Population (2024-12-31)
- • Total: 45,852
- • Density: 789.1/km^{2} (2,044/sq mi)
- Time zone: UTC+01:00 (CET)
- • Summer (DST): UTC+02:00 (CEST)
- Postal codes: 69469
- Dialling codes: 06201
- Vehicle registration: HD
- Website: www.weinheim.de

= Weinheim =

Weinheim (/de/; Woinem) is a town with about 43,000 inhabitants in northwest Baden-Württemberg, Germany. It is in the Rhine-Neckar Metropolitan Region, approximately 15 km north of Heidelberg and 10 km northeast of Mannheim. Weinheim is known as the "Zwei-Burgen-Stadt", the "town of two castles", after two fortresses overlooking the town from the edge of the Odenwald in the east.

== Geography ==

Weinheim is situated on the Bergstraße theme route on the western rim of the Odenwald. The old town lies in the valley, with the new part of town further to the west. The Market Square is filled with numerous cafes, as well as the old Rathaus (guildhall). Further to the south is the Schlossgarten (Palace Garden) and the Exotenwald (Exotic Forest), which contains species of trees imported from around the world, but mostly from North America and Japan.

== History ==
Weinheim celebrated its 1250th anniversary in 2005.

The earliest record of Weinheim dates back to 755 CE, when the name "Winenheim" was recorded in the Lorsch codex, the record book of Lorsch Abbey.

In 1000, Emperor Otto III bestowed on Weinheim the right to hold markets, and in 1065 the right to mint and issue coins.

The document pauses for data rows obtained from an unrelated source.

-- ==== Sys2Proof/Machine/Domains.lean ====
section
/-!
DEFINITION. The switched power domains (R498, R500 to R506): their states and contents, what each takes under its request
and the run, the voltage of a fabric domain, retention of memories (R224), and the failure of whole units.
-/

namespace Sys2Proof.Machine

open Sys2Proof

/-! ## States of a domain (R498, R519) -/

def dsOff : Nat := 0
def dsLow : Nat := 1
def dsOn : Nat := 2
def dsFailed : Nat := 3

/-- The state of domain k: 0 to 15 fabric, 16 to 19 vat dies, 20 to 27 optical groups, 28 LPDDR5X, 29 CXL. -/
def Dev.dom (d : Dev) (k : Nat) : Nat := d.fget (PWR_DOMAIN_STAT_STATE k)

/-- R502: the run is ARMED, RUNNING, SEGMENT_BREAK or QUIESCING. -/
def Dev.runLive (d : Dev) : Bool := decide (stArmed ≤ d.runState) && decide (d.runState ≤ stQuiescing)

/-- R502: the loaded image claims the domain. -/
def Dev.claimed (d : Dev) (k : Nat) : Bool := d.flag (PWR_DOMAIN_STAT_CLAIMED k)

/-- R502: the state AUTO gives a domain. -/
def Dev.autoState (d : Dev) (k : Nat) : Nat :=
  if k < 16 then (if d.claimed k && d.runLive then dsOn else dsLow)
  else if k < 20 then (if d.runLive then dsOn else dsLow)
  else if k < 28 then (if (groupPorts (k - 20)).any (fun p => d.flag (PL_CFG_TRAIN_EN p)) then dsOn else dsOff)
  else dsOn

/-- R224, R503: an ARM task waits for the memories it has woken. -/
def Dev.arming (d : Dev) : Bool := d.rce.waits.any (fun w => w.2.2 == .awake)

/-- R502, R503: the state a domain is to take: its request, but from ARM to DRAINED every memory the run needs is ON. -/
def Dev.wantedState (d : Dev) (k : Nat) : Nat :=
  let r := d.fget (PWR_DOMAIN_CTRL_REQ k)
  if (d.runLive || d.arming) && (if k < 16 then d.claimed k else decide (k < 20)) then dsOn
  else if r = 3 then d.autoState k
  else r

/-! ## The voltage of a fabric domain (R505, R506) -/

/-- R506: the ceiling in force. -/
def Dev.vmax (d : Dev) : Nat := max 600 (min 850 (d.fget PWR_AVC_CFG_VMAX_MV))
/-- R506: the floor in force: the image's where it claims the domain, else 600 mV. -/
def Dev.vfloor (d : Dev) (k : Nat) : Nat := if d.claimed k then d.fget (PWR_DOMAIN_STAT_FLOOR_MV k) else 600
/-- R506: a voltage held in range. -/
def Dev.vbound (d : Dev) (k v : Nat) : Nat := min d.vmax (max (d.vfloor k) v)
/-- R505, R515: the controller's mode; 3 acts as HOLD. -/
def Dev.avcMode (d : Dev) : Nat := min (d.fget PWR_AVC_CFG_MODE) 2
/-- The set point of a domain. -/
def Dev.volt (d : Dev) (k : Nat) : Nat := d.fget (PWR_DOMAIN_STAT_V_MV k)

/-- R506: the voltage of a fabric domain in ON follows FIXED and its range; while WARN is set nothing lowers it. -/
def Dev.trimVolt (d : Dev) (k : Nat) : Dev :=
  if d.dom k != dsOn then d
  else
    let v := d.vbound k (if d.avcMode = 1 then d.fget (PWR_DOMAIN_CTRL_FIXED_MV k) else d.volt k)
    if v < d.volt k ∧ d.flag PWR_STATUS_WARN then d else d.fset (PWR_DOMAIN_STAT_V_MV k) v

/-- R506: every fabric domain's voltage follows. -/
def Dev.trimVolts (d : Dev) : Dev := d.each (upTo 16) Dev.trimVolt

/-! ## Contents (R203, R224, R503) -/

/-- R225: the units of a fabric domain that have memories: tiles, VUs, MUs and the spare VUs. -/
def domainUnits (k : Nat) : List Nat :=
  (domainBlocks k).flatMap (fun b => (upTo 17).map (tileId b) ++ [unitId 1 b 0, unitId 1 b 1, unitId 2 b 0]) ++ [unitId 7 k 0, unitId 7 k 1]

/-- The MU contents and weight stores of a fabric domain are lost. -/
def Dev.eraseFabric (d : Dev) (k : Nat) : Dev :=
  (d.each (domainBlocks k) (fun d b => d.zeroSpan (blkMem b) 0x200000)).zeroSpan (spareStoreBase + 0x20000 * k) 0x20000

/-- R203: the usable bank groups, as 64 × die + group. -/
def Dev.usableGroups (d : Dev) : List Nat := (upTo 256).filter (fun g => !bitAt (d.rget (VAT_DIE_FAIL (g / 64))).toNat (g % 64))
/-- R203: vat word v lies in one of the usable bank groups, consecutive words in consecutive groups. -/
def Dev.groupOfWord (d : Dev) (v : Nat) : Nat :=
  let l := d.usableGroups
  l.getD (v % max 1 l.length) 0
/-- R203: the number of usable words. -/
def Dev.vatWords (d : Dev) : Nat := 131072 * d.usableGroups.length

/-- The words of the vat that lie in a die are lost. -/
def Dev.eraseDie (d : Dev) (k : Nat) : Dev :=
  { d with mem := d.mem.filter (fun e =>
      !(decide (vatBase ≤ e.1) && decide (e.1 < vatBase + 0x80000000) && d.groupOfWord ((e.1 - vatBase) / 64) / 64 == k)) }

/-- R227: bank groups are removed from service and V falls; each loss enters the ledger. -/
def Dev.removeGroup (d : Dev) (g : Nat) : Dev :=
  let off := VAT_DIE_FAIL (g / 64)
  let d := (d.rset off (d.rget off ||| BitVec.ofNat 64 (2 ^ (g % 64)))).selfReport 0x12 (0xF00000 + g % 64 * 0x1000 + g / 64) 0
  d.fset VAT_STATUS_USABLE_WORDS d.vatWords

/-! ## Moving a domain (R498, R500, R503) -/

/-- R89, R498, R503: DOMAIN_UP of a fabric domain: powered, and none of its memories still to march. -/
def Dev.showUp (d : Dev) (k : Nat) : Dev :=
  let up := (d.dom k == dsLow || d.dom k == dsOn) && (domainUnits k).all (fun u => !d.pwr.needMarch.contains u)
  d.fset FAB_STATUS_DOMAIN_UP (setBits (d.fget FAB_STATUS_DOMAIN_UP) k 1 (b2n up))

/-- The MU status of a domain's blocks shows retention (R228). -/
def Dev.retain (d : Dev) (k : Nat) (v : Bool) : Dev :=
  d.each (domainBlocks k) (fun d b => d.fset (BLK_MU_STATUS_RETAINED b) (b2n v))

/-- A fabric domain takes a state; out of LOW its memories stay in retention until their wake completes (R224). -/
def Dev.setFabric (d : Dev) (k st : Nat) : Dev :=
  let d := if st = dsOff ∨ st = dsFailed then
      let d := d.eraseFabric k
      { d with pwr := { d.pwr with needMarch := d.pwr.needMarch ++ (domainUnits k).filter (fun u => !d.pwr.needMarch.contains u) } }
    else d
  let v := if st = dsOn then d.vbound k (d.fget PWR_AVC_CFG_START_MV) else if st = dsLow then 550 else 0
  let d := (d.fsets [(PWR_DOMAIN_STAT_STATE k, st), (PWR_DOMAIN_STAT_V_MV k, v)]).showUp k
  let d := d.when (st == dsOff || st == dsFailed) (fun d => d.fset (FAB_TURN_MON_TURN_RATE k) 0)
  (if st = dsOn then d else d.retain k (st == dsLow)).trimVolt k

/-- A vat die takes a state (R224, R235); it is awake once its wake has completed. -/
def Dev.setDie (d : Dev) (k st : Nat) : Dev :=
  let d := if st = dsOff ∨ st = dsFailed then d.eraseDie k else d
  d.fsets [(PWR_DOMAIN_STAT_STATE (16 + k), st), (PWR_DOMAIN_STAT_V_MV (16 + k), if st = dsOff ∨ st = dsFailed then 0 else Config.railMv (16 + k)),
    (VAT_STATUS_DIE_AWAKE, setBits (d.fget VAT_STATUS_DIE_AWAKE) k 1 0),
    (VAT_STATUS_DIE_RETAINED, setBits (d.fget VAT_STATUS_DIE_RETAINED) k 1
      (if st = dsLow then 1 else if st = dsOn then b2n (bitAt (d.fget VAT_STATUS_DIE_RETAINED) k) else 0))]

/-- An optical engine group takes a state: ports of a group turned off are OFF, of a failed one DOWN (R504). -/
def Dev.setOptical (d : Dev) (g st : Nat) : Dev :=
  let d := d.fsets [(PWR_DOMAIN_STAT_STATE (20 + g), st), (PWR_DOMAIN_STAT_V_MV (20 + g), if st = dsOn then Config.railMv (20 + g) else 0)]
  if st = dsOn then { d with pwr := { d.pwr with groupsOn := pput g d.tick d.pwr.groupsOn } }
  else
    let d := { d with pwr := { d.pwr with groupsOn := pdel g d.pwr.groupsOn } }
    d.each (groupPorts g) (fun d p =>
      if st = dsFailed then (if d.pstate p = psOff then d else d.portDown p (d.pstate p) 0)
      else if d.pstate p = psOff then d else d.goState p psOff)

/-- Another domain takes a state: LPDDR5X in LOW is in self-refresh (R498, R220). -/
def Dev.setOther (d : Dev) (k st : Nat) : Dev :=
  let d := d.fsets [(PWR_DOMAIN_STAT_STATE k, st), (PWR_DOMAIN_STAT_V_MV k, if st = dsOff ∨ st = dsFailed then 0 else Config.railMv k)]
  let d := if k = 28 ∧ st = dsOff then d.zeroSpan 0 lpSize else d
  if k = 28 then d.fset LPX_STATUS_SELF_REFRESH (b2n (st == dsLow)) else d

/-- R224: every memory that a run needs is awake: those of the claimed domains, and the four vat dies. -/
def Dev.allAwake (d : Dev) : Bool :=
  d.fget VAT_STATUS_DIE_AWAKE == 15 && (upTo 16).all (fun k => !d.claimed k ||
    (d.dom k == dsOn && (domainBlocks k).all (fun b => !d.flag (BLK_MU_STATUS_RETAINED b))))

/-- R224: the memories of domain k (16 + j: of vat die j) are awake. -/
def Dev.wake (d : Dev) (k : Nat) : Dev :=
  if d.dom k != dsOn then d
  else if k < 16 then d.retain k false
  else d.fsets [(VAT_STATUS_DIE_AWAKE, setBits (d.fget VAT_STATUS_DIE_AWAKE) (k - 16) 1 1),
    (VAT_STATUS_DIE_RETAINED, setBits (d.fget VAT_STATUS_DIE_RETAINED) (k - 16) 1 0)]

/-- A domain takes a state. -/
def Dev.setDomain (d : Dev) (k st : Nat) : Dev :=
  if d.dom k = st then d
  else if k < 16 then d.setFabric k st
  else if k < 20 then d.setDie (k - 16) st
  else if k < 28 then d.setOptical (k - 20) st
  else d.setOther k st

/-- R500, R502, R504, R511: once the boot march has completed, a domain that has not failed takes its state; after a trip
the fabric domains, vat dies and optical groups stay OFF. -/
def Dev.domainFollows (d : Dev) (k : Nat) : Dev :=
  if d.pwr.up && d.dom k != dsFailed && !(d.flag PWR_STATUS_TRIPPED && decide (k < 28)) then d.setDomain k (d.wantedState k) else d

/-- Every domain follows its request and the run. -/
def Dev.domainsFollow (d : Dev) : Dev := d.each (upTo 30) Dev.domainFollows

/-! ## Failure of units (R118, R158, R199, R449, R451) -/

/-- The unit is used by the loaded image: its configuration is loaded, and it serves a place. -/
def Dev.unitUsed (d : Dev) (u : Nat) : Bool :=
  let b := unitWhere u
  match unitClass u with
  | 0 => (d.logTile b (unitIndex u)).isSome && d.flag (BLK_TILE_CFG_LOADED b (unitIndex u))
  | 1 => (d.vuPlace u).isSome && d.flag (BLK_VU_CFG_LOADED (vuWindow u))
  | 2 => d.flag (BLK_MU_STATUS_LOADED b)
  | 7 => (d.vuPlace u).isSome && d.flag (BLK_VU_CFG_LOADED (vuWindow u))
  | _ => false

/-- The hard kind of a unit (R438). -/
def hardKind (u : Nat) : Nat :=
  match unitClass u with
  | 0 => 6
  | 1 => 8
  | 2 => 0xA
  | 7 => 8
  | _ => 2

/-- The ESQ a unit is working on. -/
def Dev.unitEsq (d : Dev) (u : Nat) : Nat :=
  match unitClass u with
  | 0 => d.fget (BLK_TILE_STATE_FIRE_ESQ (unitWhere u) (unitIndex u))
  | 1 => d.fget (BLK_VU_STATE_CYCLE_ESQ (vuWindow u))
  | 7 => d.fget (BLK_VU_STATE_CYCLE_ESQ (vuWindow u))
  | 2 => let a := (pget d.fab.agus (2 * unitWhere u)).getD {}; if a.op = 0 then ((pget d.fab.agus (2 * unitWhere u + 1)).getD {}).esq else a.esq
  | _ => 0

/-- A unit's register shows FAILED, and a spare VU's domain shows it (R92). -/
def Dev.showFailed (d : Dev) (u : Nat) : Dev :=
  match unitClass u with
  | 0 => d.fset (BLK_TILE_STATE_FAILED (unitWhere u) (unitIndex u)) 1
  | 1 => d.fset (BLK_VU_STATE_FAILED (vuWindow u)) 1
  | 7 => (d.fset (BLK_VU_STATE_FAILED (vuWindow u)) 1).fset
      (if unitIndex u = 0 then FAB_DOMAIN_SPARE_SPARE0_FAILED (unitWhere u) else FAB_DOMAIN_SPARE_SPARE1_FAILED (unitWhere u)) 1
  | 2 => d.fset (BLK_MU_STATUS_FAILED (unitWhere u)) 1
  | _ => d

/-- R92: the spares of a domain. -/
def Dev.showSpare (d : Dev) (k : Nat) : Dev :=
  let used (v : Nat) : Nat := b2n ((domainBlocks k).any (fun b => d.vuSel b 0 == v + 1 || d.vuSel b 1 == v + 1))
  let free := ((domainBlocks k).filter (fun b => !d.flag (BLK_TILE_SPARE_ENABLE b) && !d.fab.failed.contains (tileId b 16))).length
  d.fsets [(FAB_DOMAIN_SPARE_SPARE0_USED k, used 0), (FAB_DOMAIN_SPARE_SPARE1_USED k, used 1),
    (FAB_DOMAIN_SPARE_SPARE0_FAILED k, b2n (d.fab.failed.contains (unitId 7 k 0))),
    (FAB_DOMAIN_SPARE_SPARE1_FAILED k, b2n (d.fab.failed.contains (unitId 7 k 1))), (FAB_DOMAIN_SPARE_FREE_TILE_SPARES k, free)]

/-- A unit that no figure uses is lost: its register shows it, it is marked, and a spare counts no more (R92). -/
def Dev.loseUnused (d : Dev) (u : Nat) : Dev :=
  let d := (d.showFailed u).markFailed u
  if unitClass u = 0 then d.showSpare (domainOf (unitWhere u)) else if unitClass u = 7 then d.showSpare (unitWhere u) else d

/-- A unit fails: with a notice and a break where a figure uses it, else it is only marked. -/
def Dev.failUnit (d : Dev) (u : Nat) : Dev :=
  if d.fab.failed.contains u then d
  else
    if d.unitUsed u then (d.showFailed u).hardFault u (hardKind u) (d.unitEsq u) else d.loseUnused u

end Sys2Proof.Machine
end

A new town developed next to the old town from 1250. In 1308, the old town was transferred to the Electorate of the Palatinate and from 1368 the whole town belonged to the Electorate. From the end of the 14th century, the whole town belonged to the Heidelberg Oberamt district. With the transfer to Baden in 1803, Weinheim became the seat of its own Amt, until unification with the Mannheim Landkreis (district) in 1936. Weinheim has been within the Rhein-Neckar-Kreis since its formation on 1 January 1973.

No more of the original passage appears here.